[Stored items]
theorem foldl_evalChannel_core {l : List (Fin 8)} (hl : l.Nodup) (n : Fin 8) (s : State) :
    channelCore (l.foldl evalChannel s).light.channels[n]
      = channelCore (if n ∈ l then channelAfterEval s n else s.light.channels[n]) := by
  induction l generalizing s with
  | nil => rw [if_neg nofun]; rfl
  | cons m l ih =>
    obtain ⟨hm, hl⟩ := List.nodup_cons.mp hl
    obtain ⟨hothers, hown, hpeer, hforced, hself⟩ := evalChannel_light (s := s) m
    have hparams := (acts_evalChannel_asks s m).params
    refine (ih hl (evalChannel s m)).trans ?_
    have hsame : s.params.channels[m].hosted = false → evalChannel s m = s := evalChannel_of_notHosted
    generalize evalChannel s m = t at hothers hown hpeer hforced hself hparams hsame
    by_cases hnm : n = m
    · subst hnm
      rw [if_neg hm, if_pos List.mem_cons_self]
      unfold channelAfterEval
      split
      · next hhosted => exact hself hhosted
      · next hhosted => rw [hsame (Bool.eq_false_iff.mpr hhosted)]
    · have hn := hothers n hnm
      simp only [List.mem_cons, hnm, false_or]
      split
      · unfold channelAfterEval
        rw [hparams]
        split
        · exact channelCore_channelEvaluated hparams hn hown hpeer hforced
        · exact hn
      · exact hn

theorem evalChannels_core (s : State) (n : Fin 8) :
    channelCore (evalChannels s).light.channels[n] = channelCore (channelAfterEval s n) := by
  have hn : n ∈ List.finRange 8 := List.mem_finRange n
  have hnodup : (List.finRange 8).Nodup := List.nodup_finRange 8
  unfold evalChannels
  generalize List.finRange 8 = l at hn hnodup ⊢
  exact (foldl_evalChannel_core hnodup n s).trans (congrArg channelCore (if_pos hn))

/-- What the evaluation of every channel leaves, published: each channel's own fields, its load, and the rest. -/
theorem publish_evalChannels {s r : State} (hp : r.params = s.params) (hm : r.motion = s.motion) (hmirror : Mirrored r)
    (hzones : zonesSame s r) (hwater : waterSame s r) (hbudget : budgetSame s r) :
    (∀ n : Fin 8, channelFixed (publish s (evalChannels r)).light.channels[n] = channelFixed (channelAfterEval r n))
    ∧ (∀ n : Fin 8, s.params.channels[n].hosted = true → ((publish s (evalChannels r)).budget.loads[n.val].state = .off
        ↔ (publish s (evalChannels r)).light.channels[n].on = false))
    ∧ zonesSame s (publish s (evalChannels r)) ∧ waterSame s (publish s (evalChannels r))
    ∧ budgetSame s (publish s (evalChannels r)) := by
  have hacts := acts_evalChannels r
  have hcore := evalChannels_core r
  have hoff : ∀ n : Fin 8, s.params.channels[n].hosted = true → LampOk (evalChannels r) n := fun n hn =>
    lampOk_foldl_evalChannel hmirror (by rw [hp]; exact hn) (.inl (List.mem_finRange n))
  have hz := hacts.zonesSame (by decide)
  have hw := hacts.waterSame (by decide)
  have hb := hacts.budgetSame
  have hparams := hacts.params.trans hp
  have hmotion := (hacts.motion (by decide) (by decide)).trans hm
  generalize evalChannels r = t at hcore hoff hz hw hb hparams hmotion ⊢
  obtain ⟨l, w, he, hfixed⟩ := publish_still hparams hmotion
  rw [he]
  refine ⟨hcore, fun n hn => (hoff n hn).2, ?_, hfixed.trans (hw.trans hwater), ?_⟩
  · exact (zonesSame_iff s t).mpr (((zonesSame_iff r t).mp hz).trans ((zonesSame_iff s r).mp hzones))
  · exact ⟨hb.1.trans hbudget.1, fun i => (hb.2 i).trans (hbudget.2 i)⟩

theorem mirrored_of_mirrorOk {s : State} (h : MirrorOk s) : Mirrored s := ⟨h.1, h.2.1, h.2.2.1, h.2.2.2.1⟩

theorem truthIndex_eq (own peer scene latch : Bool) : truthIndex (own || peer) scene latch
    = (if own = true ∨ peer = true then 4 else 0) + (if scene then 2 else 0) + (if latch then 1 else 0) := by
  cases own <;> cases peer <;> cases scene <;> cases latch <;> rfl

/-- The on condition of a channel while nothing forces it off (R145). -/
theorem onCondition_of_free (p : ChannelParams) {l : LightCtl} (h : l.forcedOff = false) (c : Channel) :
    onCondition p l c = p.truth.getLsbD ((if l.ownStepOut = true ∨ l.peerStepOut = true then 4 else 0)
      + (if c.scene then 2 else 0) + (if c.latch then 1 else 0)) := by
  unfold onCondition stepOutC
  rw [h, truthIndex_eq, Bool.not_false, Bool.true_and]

WHAT THIS TASK INVOLVES: Print out every record, character for character.

ANSWER FOR THE TASK:
theorem foldl_evalChannel_core {l : List (Fin 8)} (hl : l.Nodup) (n : Fin 8) (s : State) :
    channelCore (l.foldl evalChannel s).light.channels[n]
      = channelCore (if n ∈ l then channelAfterEval s n else s.light.channels[n]) := by
  induction l generalizing s with
  | nil => rw [if_neg nofun]; rfl
  | cons m l ih =>
    obtain ⟨hm, hl⟩ := List.nodup_cons.mp hl
    obtain ⟨hothers, hown, hpeer, hforced, hself⟩ := evalChannel_light (s := s) m
    have hparams := (acts_evalChannel_asks s m).params
    refine (ih hl (evalChannel s m)).trans ?_
    have hsame : s.params.channels[m].hosted = false → evalChannel s m = s := evalChannel_of_notHosted
    generalize evalChannel s m = t at hothers hown hpeer hforced hself hparams hsame
    by_cases hnm : n = m
    · subst hnm
      rw [if_neg hm, if_pos List.mem_cons_self]
      unfold channelAfterEval
      split
      · next hhosted => exact hself hhosted
      · next hhosted => rw [hsame (Bool.eq_false_iff.mpr hhosted)]
    · have hn := hothers n hnm
      simp only [List.mem_cons, hnm, false_or]
      split
      · unfold channelAfterEval
        rw [hparams]
        split
        · exact channelCore_channelEvaluated hparams hn hown hpeer hforced
        · exact hn
      · exact hn

theorem evalChannels_core (s : State) (n : Fin 8) :
    channelCore (evalChannels s).light.channels[n] = channelCore (channelAfterEval s n) := by
  have hn : n ∈ List.finRange 8 := List.mem_finRange n
  have hnodup : (List.finRange 8).Nodup := List.nodup_finRange 8
  unfold evalChannels
  generalize List.finRange 8 = l at hn hnodup ⊢
  exact (foldl_evalChannel_core hnodup n s).trans (congrArg channelCore (if_pos hn))

/-- What the evaluation of every channel leaves, published: each channel's own fields, its load, and the rest. -/
theorem publish_evalChannels {s r : State} (hp : r.params = s.params) (hm : r.motion = s.motion) (hmirror : Mirrored r)
    (hzones : zonesSame s r) (hwater : waterSame s r) (hbudget : budgetSame s r) :
    (∀ n : Fin 8, channelFixed (publish s (evalChannels r)).light.channels[n] = channelFixed (channelAfterEval r n))
    ∧ (∀ n : Fin 8, s.params.channels[n].hosted = true → ((publish s (evalChannels r)).budget.loads[n.val].state = .off
        ↔ (publish s (evalChannels r)).light.channels[n].on = false))
    ∧ zonesSame s (publish s (evalChannels r)) ∧ waterSame s (publish s (evalChannels r))
    ∧ budgetSame s (publish s (evalChannels r)) := by
  have hacts := acts_evalChannels r
  have hcore := evalChannels_core r
  have hoff : ∀ n : Fin 8, s.params.channels[n].hosted = true → LampOk (evalChannels r) n := fun n hn =>
    lampOk_foldl_evalChannel hmirror (by rw [hp]; exact hn) (.inl (List.mem_finRange n))
  have hz := hacts.zonesSame (by decide)
  have hw := hacts.waterSame (by decide)
  have hb := hacts.budgetSame
  have hparams := hacts.params.trans hp
  have hmotion := (hacts.motion (by decide) (by decide)).trans hm
  generalize evalChannels r = t at hcore hoff hz hw hb hparams hmotion ⊢
  obtain ⟨l, w, he, hfixed⟩ := publish_still hparams hmotion
  rw [he]
  refine ⟨hcore, fun n hn => (hoff n hn).2, ?_, hfixed.trans (hw.trans hwater), ?_⟩
  · exact (zonesSame_iff s t).mpr (((zonesSame_iff r t).mp hz).trans ((zonesSame_iff s r).mp hzones))
  · exact ⟨hb.1.trans hbudget.1, fun i => (hb.2 i).trans (hbudget.2 i)⟩

theorem mirrored_of_mirrorOk {s : State} (h : MirrorOk s) : Mirrored s := ⟨h.1, h.2.1, h.2.2.1, h.2.2.2.1⟩

theorem truthIndex_eq (own peer scene latch : Bool) : truthIndex (own || peer) scene latch
    = (if own = true ∨ peer = true then 4 else 0) + (if scene then 2 else 0) + (if latch then 1 else 0) := by
  cases own <;> cases peer <;> cases scene <;> cases latch <;> rfl

/-- The on condition of a channel while nothing forces it off (R145). -/
theorem onCondition_of_free (p : ChannelParams) {l : LightCtl} (h : l.forcedOff = false) (c : Channel) :
    onCondition p l c = p.truth.getLsbD ((if l.ownStepOut = true ∨ l.peerStepOut = true then 4 else 0)
      + (if c.scene then 2 else 0) + (if c.latch then 1 else 0)) := by
  unfold onCondition stepOutC
  rw [h, truthIndex_eq, Bool.not_false, Bool.true_and]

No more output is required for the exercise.